どうやら品定めをしているようで、将矢はその視線が気に入らなかった。むしろ敵対心を持たせるには十分すぎるものだ。

 

「・・・・何か用ですか?」

 

「そんなに睨まないでよ。私達と模擬戦して欲しいの」

 

「?どうしてです?俺とやるより織斑とやった方が」

 

「いや、君の実力を純粋に知りたいの。織斑君は大体わかるから」

 

「そうそう、織斑君イケメンだけど・・・それだけって感じだよねー、何人も女の子を泣かせてるでしょ。きっと」

 

話を聞くと二人はどうやら本気で操縦者を目指しているらしく、色々な武装で対応してくる将矢に興味を持ち、模擬戦を申込みたかったそうだ。

 

「わかりました。

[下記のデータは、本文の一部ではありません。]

/-! ### The parts -/

/-- Links, notice queues, inputs, the queue of commands and the free count may differ, and of the sessions and the arbiter what
neither attaches nor ends a session, nor touches a flight or a claim. -/
structure Beside (s t : State) : Prop where
  rest : t = { s with
    links := t.links, notices := t.notices, inputs := t.inputs, sessions := t.sessions, arbiter := t.arbiter
    pending := t.pending, freeCount := t.freeCount }
  executor : t.arbiter.executor = s.arbiter.executor
  claims : t.arbiter.claims = s.arbiter.claims
  attached : ∀ p, (t.session p).attachment.isSome = (s.session p).attachment.isSome
  number : ∀ p, (t.session p).number = (s.session p).number

/-- What the schedule in motion does at one event. -/
inductive MotionEvent : State → State → Prop
  | cycleEnd (s : State) : MotionEvent s s.cycleEnd
  | spacingEnd (s : State) (idle : s.engine.state.inProgress = false) : MotionEvent s s.spacingEnd
  | inhAssert (s : State) : MotionEvent s s.inhAssert
  | inhRelease (s : State) : MotionEvent s s.inhRelease
  | windowBoundary (s : State) (due : s.boundaryDue = true) : MotionEvent s s.windowBoundary
  | handEdge (s : State) (i : InputIx) : MotionEvent s (s.handEdge i)
  | firstVote (s : State) (free : s.arbiter.executor = none) : MotionEvent s s.firstVote
  | lastVoteCleared (s : State) : MotionEvent s s.lastVoteCleared
  | highElapsed (s : State) (g : EngineIx) (j : BurstJob) (busy : (s.burst g).job = some j) :
      MotionEvent s (s.setJob g j.highElapsed)
  | lowElapsed (s : State) (g : EngineIx) (j : BurstJob) (busy : (s.burst g).job = some j) :
      MotionEvent s (s.setJob g j.lowElapsed)

/-- What a taking judges for the flight that begins (R24, R38, R164). -/
inductive Judged (s : State) (me : SessionId) : FlightOp → Prop
  | add (f : List Byte) : Judged s me (.add (s.judgeAdd me f))
  | replace (f : List Byte) : Judged s me (.replace (s.judgeReplace me f))
  | setHub (f : List Byte) : Judged s me (.setHub (s.judgeSetHub f))

/-- A predicate that every part keeps. -/
structure KeptByParts (P : State → Prop) : Prop where
  beside : ∀ {s t}, Beside s t → P s → P t
  event : ∀ {s t}, MotionEvent s t → P s → P t
  tick : ∀ {s : State}, s.dueEvents = [] → P s → P s.tick
  withdraw : ∀ {s : State} (me : SessionId) (f : List Byte), s.arbiter.executor = none → P s → P (withdrawAct s me f).state
  claimLine : ∀ {s : State} {me : SessionId} (f : List Byte), s.arbiter.executor = none →
    s.attachedSession me.port = some me → P s → P (claimLineAct s me f).state
  releaseLine : ∀ {s : State} (me : SessionId) (f : List Byte), P s → P (releaseLineAct s me f).state
  clearCounters : ∀ {s : State}, P s → P s.clearCounters
  attach : ∀ {s : State} {p : Port} (lease : Nat) (mask : Mask), (∀ q, s.arbiter.claims.get q = none) →
    (s.session p).attachment = none → P s → P (s.attachSession p lease mask)
  endSession : ∀ {s : State} (p : Port) (expired : Bool), P s → P (s.endSession p expired)
  cleanup : ∀ {s : State} {p : Port} {n : Byte}, s.arbiter.executor = none → s.arbiter.claims.get p = some n →
    P s → P ((s.takeClaim p).cleanup { port := p, number := n })
  beginFlight : ∀ {s : State} {me : SessionId} {op : FlightOp} (r : Request), s.arbiter.executor = none →
    Judged s me op → P s → P (s.beginFlight me.port me r op)
  release : ∀ {s : State}, P s → P s.releaseExecutor
  completeAdd : ∀ {s : State} {f : Flight} {v : Verdict Descriptor}, s.arbiter.executor = some f → f.op = .add v →
    s.attachedSession f.session.port = some f.session → P s → P (s.releaseExecutor.completeAdd f.session v).state
  completeReplace : ∀ {s : State} {f : Flight} {v : Verdict Replacement}, s.arbiter.executor = some f →
    f.op = .replace v → s.attachedSession f.session.port = some f.session → P s →
      P (s.releaseExecutor.completeReplace f.session v).state
  setHub : ∀ {s : State} {f : Flight} {hub : HubRecord}, s.arbiter.executor = some f → f.op = .setHub (.pass hub) →
    P s → P { s.releaseExecutor with hub := hub }
  holdReset : ∀ {s : State} (cause : ResetCause),
    P s → P { s.stopConditioner with hold := some cause, driven := .fill 16 .low }
  afterRelease : ∀ (cause : ResetCause) (inputs : BitVec 8) (inh : Bool) (cs : BitVec 4) (cmds : List Instr) (n : Nat),
    P (State.afterRelease cause inputs inh cs cmds n)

でも、予め言っておきます・・・八つ当たりも入りますからね?」

 

「え?」

 

「それって」

 

「二人で来てください、ヌーマイト・・・任せるよ」

 

『はい』

 

『スラ符符f・・・オオオオモモ・・・モード、Bカカカブト!ブラックビートトトトル、アクティブブブブ、深刻なエラーがががが・・・What's the next stage?What's the next stage?』

 

意思がブラックビートルであるヌーマイトに切り変わり、ブラックスタッグであるオニキスがオートモードになった時と似ており、またもや意味不明な音声が流れ出している。

 

「あれって確か・・・ゲームのスタート画面音声みたいな感じだけど?」

 

「二人で来いって相当自信あるのか、よほどの自信過剰か」

 

二人はラファールを身に纏い、戦闘準備を始め将矢が纏うのを待っている。

 

『戦闘・・・開始』

 

ブラックスタッグとは真逆の黒色に覆われた全身に眼帯のような装甲、それに覆われている顔面の右目からは相手を倒すという意思がひしひしと伝わってくる。

 

「遠慮なく!」

 

「いっくよー!」

 

『最初に言っておきますが、私は殺す気で戦いますので甘くありませんよ』

 

ヌーマイトの言葉に上級生二人は僅かに動揺しながらも、模擬戦闘へと突入していった。




いじめと自己否定で闇堕ち仕掛けている将矢君ェ・・・。

とうとう、言ってしまった一言。このままズルズルと行くのか。

このままだと某カードゲームに登場する超融合を使う闇の王に成りかねない。

上級生はただ、将矢君の実力が知りたいだけでパイロットを目指すモブです。

片方はミーハー、もう片方は気が強いタイプです。

次回は臨海学校へ向かう最中になります。